Try it
Output all the entries below. Each must match exactly.

Given entries
/-- A terminal's framer that has an outstanding write. -/
theorem modFramerOf (h : s.Reacted u) {t : Fin 8} {f : Framer → Framer}
    (e : (framerOf (.terminal t) s).outstanding ≠ none) :
    s.Reacted (Machine.modFramerOf (.terminal t) f u) where
  regs := h.regs
  pages := h.pages
  desks := h.desks
  parsers := h.parsers
  openOrder := h.openOrder
  nextNumber := h.nextNumber
  pending := h.pending
  enables := h.enables
  closedFlag := h.closedFlag
  otherFlags := h.otherFlags
  noticed := h.noticed
  circuits := h.circuits
  ports := h.ports
  stories := h.stories
  outlets := h.outlets
  controls := h.controls
  framers src a := by
    have ne : src ≠ .terminal t := by
      rintro rfl
      rcases a with a | a
      · exact e a
      · exact absurd a (by simp [Source.isTerminal])
    have ni : src.index ≠ (Source.terminal t).index := fun q => ne (source_index_inj q)
    unfold framerOf Machine.modFramerOf
    rw [State.framer_modFramer, if_neg ni]
    exact h.framers src a

/-- STORY_CLOSED raised for a story that was CLOSING. -/
theorem raiseClosed (h : s.Reacted u) {k : Fin 48} (e : (u.story k).state = .closing) :
    s.Reacted (u.raise .storyClosed) where
  regs := h.regs
  pages := h.pages
  desks := h.desks
  parsers := h.parsers
  openOrder := h.openOrder
  nextNumber := h.nextNumber
  pending := h.pending
  enables := h.enables
  closedFlag _ := by
    unfold State.flagSet State.raise Notices.withFlags
    simp [Flag.bit, Flag.mask]
  otherFlags f ne := by
    rw [← h.otherFlags f ne]
    unfold State.flagSet State.raise Notices.withFlags
    cases f <;> simp [Flag.bit, Flag.mask] at ne ⊢
  noticed q := by
    exfalso
    rcases (h.stories k).moved with a | ⟨a, _⟩ | ⟨a, _⟩
    · exact (q k).2 (a.symm.trans e)
    · exact (q k).1 a
    · exact (q k).2 a
  circuits := h.circuits
  ports := h.ports
  stories := h.stories
  outlets := h.outlets
  controls := h.controls
  framers := h.framers

theorem addLoose (h : s.Reacted u) {t : Fin 8} {k : Nat} :
    s.Reacted (u.addLoose (.terminal t) k) := by
  unfold State.addLoose State.modPortCounts
  refine h.modPort ⟨?_, ?_, ?_, ?_, ?_⟩
  · rfl
  · exact List.suffix_refl _
  · exact .inl rfl
  · exact fun _ => rfl
  · exact le_incBy _ _

theorem forEach {α : Type} {l : List α} {f : α → State → State}
    (e : ∀ a v, s.Reacted v → s.Reacted (f a v)) (h : s.Reacted u) :
    s.Reacted (Machine.forEach l f u) := by
  unfold Machine.forEach
  induction l generalizing u with
  | nil => exact h
  | cons a l ih => exact ih (e a _ h)

/-! ## Quiet points and closing -/

theorem quietTest (h : s.Reacted u) {c : Fin 16} : s.Reacted (quietTest c u) := by
  unfold Machine.quietTest
  split
  · rename_i cfg hp
    split
    · exact h.modCircuit (.apply _ _ hp)
    · exact h
  · exact h

theorem quietTestOutlet (h : s.Reacted u) {o : Fin 24} : s.Reacted (quietTestOutlet o u) := by
  unfold Machine.quietTestOutlet
  split
  · exact h.quietTest
  · exact h

theorem quietTestSource (h : s.Reacted u) {src : Source} : s.Reacted (quietTestSource src u) := by
  cases src
  · exact h.quietTest
  · exact h

theorem closeIfDone (h : s.Reacted u) {k : Fin 48} : s.Reacted (closeIfDone k u) := by
  unfold Machine.closeIfDone
  split
  · rename_i e
    refine setStory (raiseClosed h e.1) ⟨?_, ?_, ?_, ?_, ?_, ?_, ?_⟩
    · rfl
    · exact fun _ n => absurd e.1 n
    · exact .inr (.inr ⟨e.1, rfl⟩)
    · exact fun _ => ⟨rfl, rfl, rfl⟩
    · exact le_refl _
    · exact Entry.Reacted.entries_refl _
    · exact fun _ => rfl
  · exact h

theorem toClosing (h : s.Reacted u) {k : Fin 48} {why : CloseReason}
    (e : (u.story k).state = .running) : s.Reacted (toClosing k why u) := by
  refine closeIfDone (quietTestSource (setStory h (.running e ?_ ?_ ?_ ?_ ?_ ?_)))
  · rfl
  · exact .inr rfl
  · exact fun _ => ⟨rfl, rfl, rfl⟩
  · exact le_refl _
  · rfl
  · exact fun _ => rfl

Result of this exercise
/-- A terminal's framer that has an outstanding write. -/
theorem modFramerOf (h : s.Reacted u) {t : Fin 8} {f : Framer → Framer}
    (e : (framerOf (.terminal t) s).outstanding ≠ none) :
    s.Reacted (Machine.modFramerOf (.terminal t) f u) where
  regs := h.regs
  pages := h.pages
  desks := h.desks
  parsers := h.parsers
  openOrder := h.openOrder
  nextNumber := h.nextNumber
  pending := h.pending
  enables := h.enables
  closedFlag := h.closedFlag
  otherFlags := h.otherFlags
  noticed := h.noticed
  circuits := h.circuits
  ports := h.ports
  stories := h.stories
  outlets := h.outlets
  controls := h.controls
  framers src a := by
    have ne : src ≠ .terminal t := by
      rintro rfl
      rcases a with a | a
      · exact e a
      · exact absurd a (by simp [Source.isTerminal])
    have ni : src.index ≠ (Source.terminal t).index := fun q => ne (source_index_inj q)
    unfold framerOf Machine.modFramerOf
    rw [State.framer_modFramer, if_neg ni]
    exact h.framers src a

/-- STORY_CLOSED raised for a story that was CLOSING. -/
theorem raiseClosed (h : s.Reacted u) {k : Fin 48} (e : (u.story k).state = .closing) :
    s.Reacted (u.raise .storyClosed) where
  regs := h.regs
  pages := h.pages
  desks := h.desks
  parsers := h.parsers
  openOrder := h.openOrder
  nextNumber := h.nextNumber
  pending := h.pending
  enables := h.enables
  closedFlag _ := by
    unfold State.flagSet State.raise Notices.withFlags
    simp [Flag.bit, Flag.mask]
  otherFlags f ne := by
    rw [← h.otherFlags f ne]
    unfold State.flagSet State.raise Notices.withFlags
    cases f <;> simp [Flag.bit, Flag.mask] at ne ⊢
  noticed q := by
    exfalso
    rcases (h.stories k).moved with a | ⟨a, _⟩ | ⟨a, _⟩
    · exact (q k).2 (a.symm.trans e)
    · exact (q k).1 a
    · exact (q k).2 a
  circuits := h.circuits
  ports := h.ports
  stories := h.stories
  outlets := h.outlets
  controls := h.controls
  framers := h.framers

theorem addLoose (h : s.Reacted u) {t : Fin 8} {k : Nat} :
    s.Reacted (u.addLoose (.terminal t) k) := by
  unfold State.addLoose State.modPortCounts
  refine h.modPort ⟨?_, ?_, ?_, ?_, ?_⟩
  · rfl
  · exact List.suffix_refl _
  · exact .inl rfl
  · exact fun _ => rfl
  · exact le_incBy _ _

theorem forEach {α : Type} {l : List α} {f : α → State → State}
    (e : ∀ a v, s.Reacted v → s.Reacted (f a v)) (h : s.Reacted u) :
    s.Reacted (Machine.forEach l f u) := by
  unfold Machine.forEach
  induction l generalizing u with
  | nil => exact h
  | cons a l ih => exact ih (e a _ h)

/-! ## Quiet points and closing -/

theorem quietTest (h : s.Reacted u) {c : Fin 16} : s.Reacted (quietTest c u) := by
  unfold Machine.quietTest
  split
  · rename_i cfg hp
    split
    · exact h.modCircuit (.apply _ _ hp)
    · exact h
  · exact h

theorem quietTestOutlet (h : s.Reacted u) {o : Fin 24} : s.Reacted (quietTestOutlet o u) := by
  unfold Machine.quietTestOutlet
  split
  · exact h.quietTest
  · exact h

theorem quietTestSource (h : s.Reacted u) {src : Source} : s.Reacted (quietTestSource src u) := by
  cases src
  · exact h.quietTest
  · exact h

theorem closeIfDone (h : s.Reacted u) {k : Fin 48} : s.Reacted (closeIfDone k u) := by
  unfold Machine.closeIfDone
  split
  · rename_i e
    refine setStory (raiseClosed h e.1) ⟨?_, ?_, ?_, ?_, ?_, ?_, ?_⟩
    · rfl
    · exact fun _ n => absurd e.1 n
    · exact .inr (.inr ⟨e.1, rfl⟩)
    · exact fun _ => ⟨rfl, rfl, rfl⟩
    · exact le_refl _
    · exact Entry.Reacted.entries_refl _
    · exact fun _ => rfl
  · exact h

theorem toClosing (h : s.Reacted u) {k : Fin 48} {why : CloseReason}
    (e : (u.story k).state = .running) : s.Reacted (toClosing k why u) := by
  refine closeIfDone (quietTestSource (setStory h (.running e ?_ ?_ ?_ ?_ ?_ ?_)))
  · rfl
  · exact .inr rfl
  · exact fun _ => ⟨rfl, rfl, rfl⟩
  · exact le_refl _
  · rfl
  · exact fun _ => rfl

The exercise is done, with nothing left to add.